Opening the Vybe reveals a squeaky clean interior with nary a stray wire or cable to be found. Even though it's packed full of hardware, there is plenty of open space for air to flow from front to back without running into obstructions. The few cables that are visible are sleeved in red and tightly bound, which arguably adds to the appearance, versus not being able to see anything at all.

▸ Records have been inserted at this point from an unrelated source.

-- ==== Sys2Proof/Proofs/InvariantStep.lean ====
section
/-! SUPPORT and PROOF. The invariant holds after reset and is kept by every step and every act of the host
(spec/10_state.md R28, R32, R33, R40 to R44). -/

namespace Sys2Proof.Machine

variable {s t : State}

/-! ### What `BUILD` and `EMIT` read -/

section
variable (hn : t.nblk = s.nblk) (hcfg : t.cfg = s.cfg)
include hn hcfg

theorem unitTotal_congr : unitTotal t = unitTotal s := by
  rw [unitTotal, unitTotal, hn, hcfg]

variable (hcoefs : ∀ u < unitTotal s, coefs t u = coefs s u)
include hcoefs

/-- R191, R192: the counts depend on the units of the image alone. -/
theorem collect_congr : collect t = collect s := by
  rw [collect, collect, unitTotal_congr hn hcfg]
  refine List.foldl_ext _ _ _ fun f u hu => ?_
  rw [hcoefs u (List.mem_range.1 hu), unitClass, unitClass, hcfg]

theorem builtCode_congr : builtCode t = builtCode s := by
  rw [builtCode, builtCode, collect_congr hn hcfg hcoefs]

theorem tablesBuilt_congr (hl : t.ldcnt = s.ldcnt) (hcode : t.code = s.code) (htabcnt : t.tabcnt = s.tabcnt) :
    tablesBuilt t ↔ tablesBuilt s := by
  rw [tablesBuilt, tablesBuilt, hl, hcode, htabcnt, unitTotal_congr hn hcfg, builtCode_congr hn hcfg hcoefs]

/-- R222, R224: the bit sequence depends on `NBLK`, the codes and the units of the image alone. -/
theorem emitBits_congr (hcode : t.code = s.code) : emitBits t = emitBits s := by
  have hunits : ∀ us : List Nat, (∀ u ∈ us, u < unitTotal s) → unitsBits t us = unitsBits s us := by
    intro us hus
    induction us with
    | nil => rfl
    | cons u us ih =>
      obtain ⟨hu, hus⟩ := List.forall_mem_cons.1 hus
      have hunit : unitBits t u = unitBits s u := by
        rw [unitBits, unitBits, hcode, hcoefs u hu, unitClass, unitClass, hcfg]
      rw [unitsBits, unitsBits, hunit, ih hus]
  rw [emitBits, emitBits, unitTotal_congr hn hcfg, hunits _ fun u => List.mem_range.1, headerBits, headerBits, hn]

end

/-! ### The commands -/

/-- R32: outside `FAULT` no fault is recorded. -/
theorem State.Inv.err_eq_none (h : s.Inv) (hp : s.phase ≠ .fault) : s.err = none :=
  Decidable.not_not.1 fun he => hp (h.errPhase.1 he)

/-- R93: consuming words keeps the invariant. -/
theorem inv_consume (h : s.Inv) (rest : List Word) : State.Inv { s with cs := rest } :=
  inv_frame h rfl rfl rfl rfl rfl rfl rfl rfl rfl rfl rfl rfl (.inr ⟨rfl, rfl⟩)

theorem inv_answerUsed (h : s.Inv) : (answerUsed s).Inv :=
  inv_frame h rfl rfl rfl rfl rfl rfl rfl rfl rfl rfl rfl rfl (.inr ⟨rfl, rfl⟩)

section
variable (h : s.Inv)
include h

/-- R137: in `IDLE` no unit is loaded, so any `NBLK` covers the units loaded. -/
theorem inv_setn (hp : s.phase = .idle) (n : Word) : State.Inv { s with nblk := n } where
  scan := h.scan
  params := h.params
  errPhase := h.errPhase
  errInfo := h.errInfo
  count := by
    obtain ⟨hl, -⟩ := h.inIdle hp
    simp [hl]
  memory := h.memory
  loaded := h.loaded
  inIdle := h.inIdle
  capacity hq := by simp [hp] at hq
  inLoad hq := by simp [hp] at hq
  inTables hq := by simp [hp] at hq
  inDone hq := by simp [hp] at hq

/-- R138. -/
theorem inv_beginLoad (hp : s.phase = .idle) (hcap : s.nblk.toNat ≤ s.cfg.maxN) : (beginLoad s).Inv where
  scan := h.scan
  params := h.params
  errPhase := by simp [beginLoad, h.err_eq_none (by simp [hp])]
  errInfo := h.errInfo
  count := Nat.zero_le _
  memory := h.memory
  loaded _ hu := absurd hu (Nat.not_lt_zero _)
  inIdle hq := by simp [beginLoad] at hq
  capacity _ := hcap
  inLoad _ := ⟨rfl, rfl, rfl, rfl, rfl, rfl⟩
  inTables hq := by simp [beginLoad] at hq
  inDone hq := by simp [beginLoad] at hq

/-- R28: the counter does not wrap while a unit is missing. -/
theorem toNat_ldcnt_add_one (hu : s.ldcnt.toNat < unitTotal s) : (s.ldcnt + 1#64).toNat = s.ldcnt.toNat + 1 := by
  have := unitTotal_lt s h
  rw [BitVec.toNat_add_of_lt]
  · rfl
  · simp only [BitVec.toNat_ofNat]; omega

/-- R150: the unit stored passed the range check, and the units before it stay. -/
theorem inv_storeUnit {q : List Int} (hp : s.phase = .load) (hu : s.ldcnt.toNat < unitTotal s) (hq : q.length = 64)
    (hrange : firstOutOfRange q = none) : (storeUnit q s).Inv where
  scan := h.scan
  params := h.params
  errPhase := h.errPhase
  errInfo := h.errInfo
  count := (toNat_ldcnt_add_one h hu).trans_le hu
  memory := write_wf h.memory
  loaded v hv := by
    rw [storeUnit_ldcnt, toNat_ldcnt_add_one h hu] at hv
    obtain hlt | rfl := Nat.lt_or_eq_of_le (Nat.le_of_lt_succ hv)
    · obtain ⟨x, hx, hin⟩ := h.loaded v hlt
      exact ⟨x, mem_write_of_ne hx hlt.ne, hin⟩
    · exact ⟨_, mem_write_self, h.scan ▸ zigzag_range q hq hrange⟩
  inIdle hq := by simp [hp] at hq
  capacity := h.capacity
  inLoad := h.inLoad
  inTables hq := by simp [hp] at hq
  inDone hq := by simp [hp] at hq

/-- R190: the tables built stand, and no bit is emitted yet. -/
theorem inv_buildTables (hp : s.phase = .load) (hu : s.ldcnt.toNat = unitTotal s) : (buildTables s).Inv where
  scan := h.scan
  params := h.params
  errPhase := by simp [h.err_eq_none (by simp [hp])]
  errInfo := h.errInfo
  count := h.count
  memory := h.memory
  loaded := h.loaded
  inIdle hq := by simp at hq
  capacity _ := h.capacity (.inl hp)
  inLoad hq := by simp at hq
  inTables _ := by
    obtain ⟨-, -, hbits, hlen, htabw, hdatw⟩ := h.inLoad hp
    have hcode : builtCode (buildTables s) = builtCode s := builtCode_congr rfl rfl fun _ _ => rfl
    exact ⟨⟨hu, hcode.symm, congrArg tabcntOf hcode.symm⟩, hbits, hlen, htabw, hdatw⟩
  inDone hq := by simp at hq

/-- R220, R226. -/
theorem inv_finishEmit {b : Bits} (hp : s.phase = .tables) (hb : emitBits s = .ok b) : (finishEmit b s).Inv where
  scan := h.scan
  params := h.params
  errPhase := by simp [h.err_eq_none (by simp [hp])]
  errInfo := h.errInfo
  count := h.count
  memory := h.memory
  loaded := h.loaded
  inIdle hq := by simp at hq
  capacity _ := h.capacity (.inr (.inl hp))
  inLoad hq := by simp at hq
  inTables hq := by simp at hq
  inDone _ := by
    obtain ⟨hbuilt, -⟩ := h.inTables hp
    have hunits : ∀ u < unitTotal s, coefs (finishEmit b s) u = coefs s u := fun _ _ => rfl
    have hbits : emitBits (finishEmit b s) = emitBits s := emitBits_congr rfl rfl hunits rfl
    exact ⟨(tablesBuilt_congr rfl rfl hunits rfl rfl rfl).2 hbuilt, hbits.trans hb, rfl⟩

/-- R248, R240: in `DONE` the invariant speaks neither of the flags nor of the sinks. -/
theorem inv_sinkWritten {tabw datw : Bool} {sink0 sink1 : List Byte} (hp : s.phase = .done) :
    State.Inv { answerUsed s with tabw := tabw, datw := datw, sink0 := sink0, sink1 := sink1 } :=
  inv_frame h rfl rfl rfl rfl rfl rfl rfl rfl rfl rfl rfl rfl (.inl hp)

theorem ownEffect_inv {i : Instr} (he : ownEffect i s t) : t.Inv := by
  cases i with
  | nop => subst he; exact h
  | init => subst he; exact inv_reset h
  | setw n | seth n =>
    obtain ⟨-, rfl⟩ := he
    exact inv_frame h rfl rfl rfl rfl rfl rfl rfl rfl rfl rfl rfl rfl (.inr ⟨rfl, rfl⟩)
  | setn n => obtain ⟨hp, rfl⟩ := he; exact inv_setn h hp n
  | begin => obtain ⟨hp, hcap, rfl⟩ := he; exact inv_beginLoad h hp hcap
  | ldblk p =>
    obtain ⟨hlen, hp, hu, hrange, rfl⟩ := he
    exact inv_storeUnit h hp hu (nextBlock_length s p hlen) hrange
  | build => obtain ⟨hp, hu, rfl⟩ := he; exact inv_buildTables h hp hu
  | emit => obtain ⟨hp, b, hb, rfl⟩ := he; exact inv_finishEmit h hp hb
  | wrtab | wrdat => obtain ⟨hp, -, rfl⟩ := he; exact inv_sinkWritten h hp

theorem exec_inv {i : Instr} (he : exec i s = .next t) : t.Inv := by
  obtain ⟨-, rfl⟩ | ⟨-, k, info, rfl | rfl⟩ | he := exec_cases he
  · exact h
  · exact inv_raise k info h
  · exact inv_raise k info (inv_answerUsed h)
  · exact ownEffect_inv h he

/-! ### Steps and the host -/

theorem step_inv (hstep : step s = .next t) : t.Inv := by
  obtain ⟨-, rfl⟩ | ⟨-, -, rfl⟩ | ⟨w, rest, -, -, ⟨-, rfl⟩ | ⟨-, rfl⟩⟩ | ⟨i, rest, -, -, hexec⟩ := step_cases hstep
  · exact inv_reset (inv_frame h rfl rfl rfl rfl rfl rfl rfl rfl rfl rfl rfl rfl (.inr ⟨rfl, rfl⟩))
  · exact h
  · exact inv_consume h rest
  · exact inv_raise _ w (inv_consume h rest)
  · exact exec_inv (inv_consume h rest) hexec

/-- R81: no act of the host touches a field the invariant speaks of. -/
theorem hostAct_inv (a : HostAct) : (hostAct a s).Inv := by
  cases a <;> exact inv_frame h rfl rfl rfl rfl rfl rfl rfl rfl rfl rfl rfl rfl (.inr ⟨rfl, rfl⟩)

end

/-- Settles O53. -/
theorem stepKeepsInvariant : Obligations.StepKeepsInvariant :=
  ⟨fun _ _ h => step_inv h, fun _ a h => hostAct_inv h a⟩

/-- Settles O52: nothing is loaded and no result stands after reset. -/
theorem resetMeetsInvariant : Obligations.ResetMeetsInvariant where
  scan := rfl
  params := rfl
  errPhase := by decide
  errInfo _ := rfl
  count := Nat.zero_le _
  memory := reset_cbuf_wf
  loaded _ hu := absurd hu (Nat.not_lt_zero _)
  inIdle _ := ⟨rfl, rfl, rfl, rfl, rfl, rfl, rfl⟩
  capacity hq := by simp [State.reset] at hq
  inLoad hq := by simp [State.reset] at hq
  inTables hq := by simp [State.reset] at hq
  inDone hq := by simp [State.reset] at hq

end Sys2Proof.Machine
end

The only minor fault we found with the build is that the overclock wasn't perfectly stable. Normally we'd be ultra-critical of an unstable overclock on a $3,400 system, but it didn't affect our day-to-day computing or intense gaming sessions, nor did it disrupt our benchmarks. The only visible traits that more tweaking might be needed at 5GHz were that icons sometimes took several seconds longer than normal to appear on the desktop (such as when dragging files from a USB flash drive or downloading from the web) and Prime95 had trouble engaging all four cores at 100 percent load.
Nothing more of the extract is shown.